Critical checks Non-critical checks Overall status
All pass All pass healthy
All pass Some fail degraded
Any fail Any state unhealthy

HealthResult

Python
from obskit.health.checker import HealthResult

HealthResult is returned by both the aggregated check_health() and individual check functions.

Fields

Field Type Description
status HealthStatus healthy, degraded, or unhealthy
name str Check name
message str \| None Human-readable status detail
duration_ms float Time taken to run this check
trace_id str \| None Active OTel trace ID (when include_trace_id=True)
checks dict Sub-check results (top-level aggregated result only)
timestamp str ISO8601 timestamp of the check

to_dict()

Returns a fully JSON-serialisable dictionary, suitable for HTTP response bodies:

Python
result.to_dict()
JSON
{
  "status": "healthy",
  "service": "payment-service",
  "timestamp": "2026-02-28T14:32:07.841Z",
  "duration_ms": 45.2,
  "trace_id": "4bf92f3577b34da6a3ce929d0e0e4736",
  "checks": {
    "postgres": {
      "status": "healthy",
      "duration_ms": 12.1,
      "message": "Connected (pool: 8/20 active)"
    },
    "redis": {
      "status": "healthy",
      "duration_ms": 3.4
    },
    "stripe-api": {
      "status": "healthy",
      "duration_ms": 28.7
    }
  }
}

Built-in Check Types

Custom checks are first-class

Any callable (sync or async) is a valid check.

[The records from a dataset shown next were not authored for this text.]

-- ==== Sys2Proof/Machine/Context.lean ====
section
/-! DEFINITION. Contexts (R232 to R256, R264, R318, R389, R390): the context area, halt, save, restore and placement of tasks,
dumps, and the instructions on tasks other than those of the status registers. -/

namespace Sys2Proof.Machine

open Sys2Proof

/-! ### The context area (R234, R264, R297, R389) -/

/-- CSTATE code (R236). -/
def CState.code : CState → Nat
  | .free => 0 | .ready => 1 | .running => 2 | .waiting => 3 | .parked => 4 | .preempted => 5 | .migrating => 6 | .dumped => 7

/-- The saddlebag (R185). -/
def Stream.saddlebag (r : Stream) (t : Task) (n : Nat) : BitVec 512 :=
  let d := r.desc
  let e0 := d.ext0.toNat
  let e1 := d.ext1.toNat
  let acc : Word := if d.reducing then r.acc else 0
  acc ++ BitVec.ofInt 48 (d.element r.fidx) ++ BitVec.ofNat 40 r.fidx ++ d.stride2 ++ d.stride1 ++ d.stride0 ++
    d.ext2.setWidth 20 ++ d.ext1.setWidth 20 ++ d.ext0.setWidth 20 ++
    BitVec.ofNat 20 (r.fidx / (e0 * e1)) ++ BitVec.ofNat 20 (r.fidx / e0 % e1) ++ BitVec.ofNat 20 (r.fidx % e0) ++
    d.evctr.setWidth 48 ++ d.evmask ++ r.flg ++ d.fmt.code ++ d.mode ++ d.op ++
    BitVec.ofNat 14 t.core ++ BitVec.ofNat 2 t.slot ++ BitVec.ofNat 2 n ++ r.hops ++ BitVec.ofNat 6 r.pend.length ++ r.epoch ++ 0#20

/-- The 192 bytes of a stream register (R389), as offset and value. -/
def Stream.saved (r : Stream) (t : Task) (n : Nat) : List (Nat × Nat) :=
  if r.state = .free then []
  else
    let d := r.desc
    let o := 0x440 + 192 * n
    let flt (x : Nat) : Nat := if r.state = .faulted then x else 0
    [(o, (r.saddlebag t n).toNat), (o + 0x40, d.tbase.toNat), (o + 0x48, d.sinka.toNat),
     (o + 0x50, d.tstride.toNat + 2 ^ 32 * d.ibound.toNat),
     (o + 0x58, d.ifmt.toNat + 4 * d.sink.toNat + 16 * d.sport.toNat + if r.pin then 64 else 0),
     (o + 0x60, flt r.faultJ), (o + 0x68, flt r.faultInfo.toNat), (o + 0x70, r.goPc.toNat), (o + 0x80, r.image.toNat)]

/-- A saved tile at window entry n. -/
def Tile.savedAt (x : Tile) (n : Nat) : List (Nat × Nat) :=
  let o := 0x800 + 0x8C0 * n
  [(o, x.rows.toNat), (o + 0x800, x.scales.toNat), (o + 0x880, x.special.toNat), (o + 0x884, x.tag.code.toNat)]

/-- The context area of a task (R234), as offset and value; `cs` is the state its header names. -/
def Task.areaParts (t : Task) (cs : CState) : List (Nat × Nat) :=
  [(0x00, t.tid.toNat), (0x08, t.pc.toNat),
   (0x10, t.core % 2 ^ 14 + 2 ^ 14 * (t.slot % 4) + 2 ^ 16 * cs.code + if t.parked then 2 ^ 19 else 0),
   (0x18, t.target), (0x20, t.aspace.toNat)] ++
  t.g.toList.mapIdx (fun n x => (0x40 + 8 * n, (if n = 0 then 0 else x).toNat)) ++
  t.v.toList.mapIdx (fun n x => (0x140 + 16 * n, x.bits.toNat)) ++
  t.v.toList.mapIdx (fun n x => (0x340 + 2 * n, x.tag.code.toNat + 256 * x.scale.toNat)) ++
  (List.range 8).map (fun n => (0x380 + 8 * n, (t.rdP (BitVec.ofNat 3 n)).image.toNat)) ++
  ([t.stat, t.epc, t.ecause, t.einfo0, t.einfo1, t.einfo2, t.estat, t.tvec, t.ctxa, t.fsr, t.seed, t.twin, t.jsr, t.rank,
    t.kcur].mapIdx fun n x => (0x3C0 + 8 * n, x.toNat)) ++
  (t.streams.toList.mapIdx fun n r => r.saved t n).flatten ++
  t.ports.toList.mapIdx (fun n p => (0x740 + 8 * n, p.pb.toNat + p.queue.length)) ++
  t.ports.toList.mapIdx (fun n p => (0x760 + n, p.queue.length)) ++
  t.groups.mapIdx (fun n pa => (0x764 + 6 * n, pa / 64)) ++
  (t.ports.toList.mapIdx fun n p => p.queue.mapIdx fun i w => (0x780 + 32 * n + 8 * i, w.word.value.toNat)).flatten ++
  ((t.saved.getD []).map fun x => x.2.savedAt x.1).flatten

/-- The whole area as one number, byte 0 lowest. -/
def Task.area (t : Task) (cs : CState) : Nat := (t.areaParts cs).foldl (fun n p => n + p.2 * 2 ^ (8 * p.1)) 0
/-- Lines of 64 bytes in an area. -/
def areaLines : Nat := 0x4E00 / 64
/-- Line k of an area. -/
def areaLine (x k : Nat) : Nat := x / 2 ^ (512 * k) % 2 ^ 512

/-- The place of line k of a task's area, as the core that holds it or takes it reaches it. -/
def State.areaCheck (s : State) (t : Task) (core k : Nat) : Except Bad Loc :=
  s.check { t.who with core := core, sup := true, granted := none } { r := true, w := true } (t.ctxa + BitVec.ofNat 64 (64 * k))
/-- Physical addresses of the lines of a task's area, on a page of any mode with R and W; none where the hardware cannot reach one of them.
DESIGN CHOICE: assumption 15. -/
def State.areaPas (s : State) (t : Task) (core : Nat := t.core) : Option (List Nat) :=
  (List.range areaLines).mapM fun k =>
    match s.areaCheck t core k with
    | .ok (.phys pa _) => if t.ctxa.toNat % 64 = 0 then some pa else none
    | _ => none
/-- Must a save or a restore wait for a line of the area: its frame is in transit (R98), there is no way to its home (R360), or it is under
a halter (R168)? -/
def State.areaWaits (s : State) (t : Task) (core : Nat := t.core) : Bool :=
  (List.range areaLines).any fun k =>
    match s.areaCheck t core k with
    | .ok (.phys pa _) => s.halters.any (·.line == lineOf pa)
    | .ok (.scratch _) => false
    | .error b => b.waits

/-- Write the lines of an area. -/
def State.writeLines (s : State) (pas : List Nat) (x : Nat) : State :=
  ((List.range pas.length).zip pas).foldl (fun s p => s.poke p.2 64 (areaLine x p.1)) s
/-- The hardware writes a task's context area (R234, R243); a context whose area it cannot reach is kept by the device alone
(DESIGN CHOICE, assumption 15). -/
def State.writeArea (s : State) (t : Task) (cs : CState) : State :=
  match s.areaPas t with | none => s | some pas => s.writeLines pas (t.area cs)

/-- What a restore takes from an area: whether every byte but header words 2 and 3 and the TWIN word stands as saved, and those
words (R234). -/
structure AreaRead where
  ok    : Bool
  word2 : Word
  word3 : Word
  twin  : Word
deriving DecidableEq, Repr

/-- A line with the words that software may rewrite cleared. -/
def areaMasked (k : Nat) (x : Nat) : Nat :=
  let b : BitVec 512 := BitVec.ofNat 512 x
  (if k = 0 then b &&& ~~~((BitVec.allOnes 128).setWidth 512 <<< 128)
   else if k = 16 then b &&& ~~~((BitVec.allOnes 64).setWidth 512 <<< 192) else b).toNat

/-- Bits of TWIN that are no reserved field (R208). -/
def twinMask : Word := 0xBFBFBFBFBFBFBFBF

/-- DESIGN CHOICE: assumption 15. -/
def State.readArea (s : State) (t : Task) (core : Nat := t.core) : AreaRead :=
  match s.areaPas t core with
  | none => { ok := true, word2 := BitVec.ofNat 64 (2 ^ 16 * t.cstate.code + if t.parked then 2 ^ 19 else 0), word3 := BitVec.ofNat 64 t.target, twin := t.twin }
  | some pas =>
    let x := t.area t.cstate
    let line (k : Nat) : Nat := s.mem.read (pas.getD k 0) 64
    let word (k lo : Nat) : Word := BitVec.ofNat 64 (line k / 2 ^ lo)
    { ok := (List.range areaLines).all fun k => areaMasked k (line k) == areaMasked k (areaLine x k)
      word2 := word 0 128, word3 := word 0 192, twin := word 16 192 }

/-! ### Halt and save (R242, R243) -/

/-- A halt sends for a stream's saddlebag (R193). -/
def Stream.callHome (r : Stream) : Stream := if r.away && r.state != .sinking then { r with homing := true } else r

/-- A data error of a task is taken at the boundary it stands at (R239, R240): always fatal, with IMP set, EPC the next instruction, EINFO0
the PC of the access and EINFO1 its physical address. -/
def State.dataFault (s : State) (t : Task) (pc pa : Word) : State :=
  let x : Trap := { kind := 14, imp := true, info0 := pc, info1 := pa }
  let epc := t.pc &&& ~~~(3 : Word)
  (s.modTask t.tid fun t => { t.saveTrap x epc with dataErr := none }).dumpTask t.tid (trapDump x epc) true
/-- The executing task takes the data error of an access. DEDUCED: assumption 22. -/
def State.takeDataError (s : State) (pc : Word) (pa : Nat) : State := s.dataFault s.task pc (BitVec.ofNat 64 pa)

/-- The halt of the executing task: an uncommitted tile access rolls back, the stalled instruction is abandoned with its monitor
or slot, and floated streams are recalled. A data error that is due at the boundary comes first (R239, R240). -/
def State.haltNow (s : State) : State :=
  let s1 := s.rollbackTile
  if s1.task.inSlot then
    match s1.task.dataErr with
    | some (_, pc, pa) => s1.takeDataError pc pa
    | none =>
      s1.setTask { s1.task with cstate := .migrating, wait := .none, stored := none, streams := s1.task.streams.map Stream.callHome }
  else s1
/-- Halt a task (R242). DEDUCED: assumption 38. -/
def State.haltTask (s : State) (tid : Tid) : State := s.asTask tid State.haltNow

/-- PREEMPT_REQUEST (R242). -/
def execPreemptRequest (tid : BitVec 48) (s : State) : Host.Outcome State Fault Refusal := .next (s.haltTask tid)

/-- A stream's saddlebag is brought home, and the core answers its notes (R193). -/
def State.streamHome (s : State) (tid : Tid) (n : BitVec 2) : State :=
  (s.onFree tid n fun _ r =>
    if r.away then s.bringHome tid n fun r => if r.state = .sinking then r else { r with state := .running } else s).rereadPending tid n
/-- Must a job be over before the context of a task is saved: its last k-step is done and its completion is due, and it reserves a tile of
the window or reports to the task's JSR (R224, R231)? -/
def Job.due (j : Job) (t : Task) : Bool :=
  j.live && j.state == .running && j.kdone == j.kc && (j.touches t || (j.mma && j.tid == t.tid))
/-- What a save waits for is brought about (R243): saddlebags home with their notes answered, jobs past their last k-step complete. -/
def State.settle (s : State) (tid : Tid) : State :=
  let s1 := (List.range 4).foldl (fun s n => s.streamHome tid (BitVec.ofNat 2 n)) s
  match s1.findTask tid with
  | none => s1
  | some t => (List.range 32).foldl (fun s e => if ((s.cluster t.cluster).job e).due t then s.completeJob t.cluster e else s) s1
/-- Has the buffer of a paddock's debug queue room for a record (R270, R368)? DEDUCED: assumption 68. -/
def State.debugRoom (s : State) (tenant : BitVec 12) : Bool :=
  match s.paddock tenant with | some p => decide (p.dbgBuf.length < 64) | none => true
/-- A record joins the debug queue's buffer. -/
def State.debugAppend (s : State) (tenant : BitVec 12) (x : BitVec 512) : State :=
  s.modPaddock tenant fun p => { p with dbgBuf := p.dbgBuf ++ [x] }
/-- A stop record (R369): TID, saved PC and n. -/
def stopRecord (tid : Tid) (pc : Word) (n : Nat) : BitVec 512 :=
  (0#320 ++ BitVec.ofNat 64 n ++ pc ++ tid.setWidth 64 : BitVec 512)
/-- Is nothing outstanding that a save waits for (R243): streams, jobs, the way to the area, and room for the record of a debug stop, which
follows the save (R369)? -/
def State.settled (s : State) (tid : Tid) : Bool :=
  match s.findTask tid with
  | none => true
  | some t => t.streams.toList.all (fun r => !r.away && r.pend.isEmpty) && !((List.range 32).any fun e => ((s.cluster t.cluster).job e).due t) &&
      (t.cstate == .dumped || ((t.saved.isSome || !s.areaWaits t) && (t.stopRec.isNone || s.debugRoom t.tenant)))
/-- What a save keeps of a stream: buffered elements are discarded and FIDX goes back to DIDX (R193). -/
def Stream.discard (r : Stream) : Stream :=
  { r with buf := [], sent := [], pend := [], answers := [], index := none, read := [], grant := none, fidx := r.didx, recalling := false, homing := false }
/-- The record of a task's debug stop is posted (R369). -/
def State.postStop (s : State) (t : Task) : State :=
  match t.stopRec with
  | none => s
  | some n => (s.debugAppend t.tenant (stopRecord t.tid t.pc n)).modTask t.tid fun t => { t with stopRec := none }

/-- The rank of a task with its tenant, as redirects name it. -/
def Task.rankKey (t : Task) : BitVec 32 := t.tenant ++ t.rank.extractLsb' 0 20
/-- Does a word go to a task's rank? -/
def Task.takes (t : Task) (w : QWord) : Bool :=
  t.rank.getLsbD 63 && w.word.tenant == t.tenant && w.word.rank == t.rank.extractLsb' 0 20

/-- The interface of a task's core marks its rank in transit (R244): words for it in the inbound buffer are held, before any
that an earlier interface still held. DEDUCED: assumption 44. -/
def State.holdWords (s : State) (t : Task) : State :=
  let c0 := s.core t.core
  let mine := c0.inbound.filter t.takes
  let late := match t.oldCore with
    | some k => if k = t.core then [] else (s.core k).held.filter t.takes
    | none => []
  let s1 := match t.oldCore with
    | some k => if k = t.core then s else
        let c := s.core k
        s.setCore k { c with held := c.held.filter (fun w => !t.takes w)
                             redirect := (t.rankKey, t.core) :: c.redirect.filter (·.1 != t.rankKey) }
    | none => s
  let c := s1.core t.core
  s1.setCore t.core { c with inbound := c0.inbound.filter (fun w => !t.takes w), held := mine ++ c.held ++ late }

For advanced dependency checks not listed here — Redis cluster, connection pool introspection, SQLAlchemy pool stats — pass a plain callable directly:

Python
HealthCheck(name="redis_pool", check=lambda: my_pool_ok())

create_tcp_check

Tests a TCP connection to a host and port:

Python
from obskit.health import create_tcp_check

postgres_check = create_tcp_check(
    host="postgres",
    port=5432,
    timeout=2.0,
)

The check connects, verifies the connection was accepted, and closes immediately. It does not authenticate or send any data.

create_http_check

Sends an HTTP GET request and checks the response status code:

Python
from obskit.health import create_http_check

stripe_check = create_http_check(
    url="https://api.stripe.com/healthcheck",
    expected_status=200,         # Fail if response code != 200
    timeout=5.0,
    headers={"Authorization": f"Bearer {STRIPE_KEY}"},
)

Custom Check Functions

Any callable returning a HealthResult (sync or async) can be a check:

Synchronous custom check

Python
from obskit.health import HealthStatus
from obskit.health.checker import HealthResult

def check_disk_space() -> HealthResult:
    import shutil
    usage = shutil.disk_usage("/data")
    utilization = usage.used / usage.total

    if utilization > 0.95:
        return HealthResult(
            status=HealthStatus.unhealthy,
            message=f"Disk {utilization:.0%} full — critical",
        )
    elif utilization > 0.80:
        return HealthResult(
            status=HealthStatus.degraded,
            message=f"Disk {utilization:.0%} full — approaching limit",
        )
    return HealthResult(
        status=HealthStatus.healthy,
        message=f"Disk {utilization:.0%} used",
    )

checker.add_check("disk_space", check_disk_space, critical=True)

Asynchronous custom check

Python
import asyncpg
from obskit.health import HealthStatus
from obskit.health.checker import HealthResult

async def check_postgres_query() -> HealthResult:
    try:
        conn = await asyncpg.connect("postgresql://...")
        await conn.fetchval("SELECT 1")
        await conn.close()
        return HealthResult(status=HealthStatus.healthy, message="Query OK")
    except asyncpg.PostgresConnectionError as exc:
        return HealthResult(
            status=HealthStatus.unhealthy,
            message=f"Cannot connect: {exc}",
        )
    except asyncpg.PostgresError as exc:
        return HealthResult(
            status=HealthStatus.degraded,
            message=f"Query failed: {exc}",
        )

SLO-based health check

Python
from obskit.health import HealthStatus
from obskit.health.checker import HealthResult
from obskit.slo import SLOTracker

slo = SLOTracker(name="checkout_availability", objective=0.999)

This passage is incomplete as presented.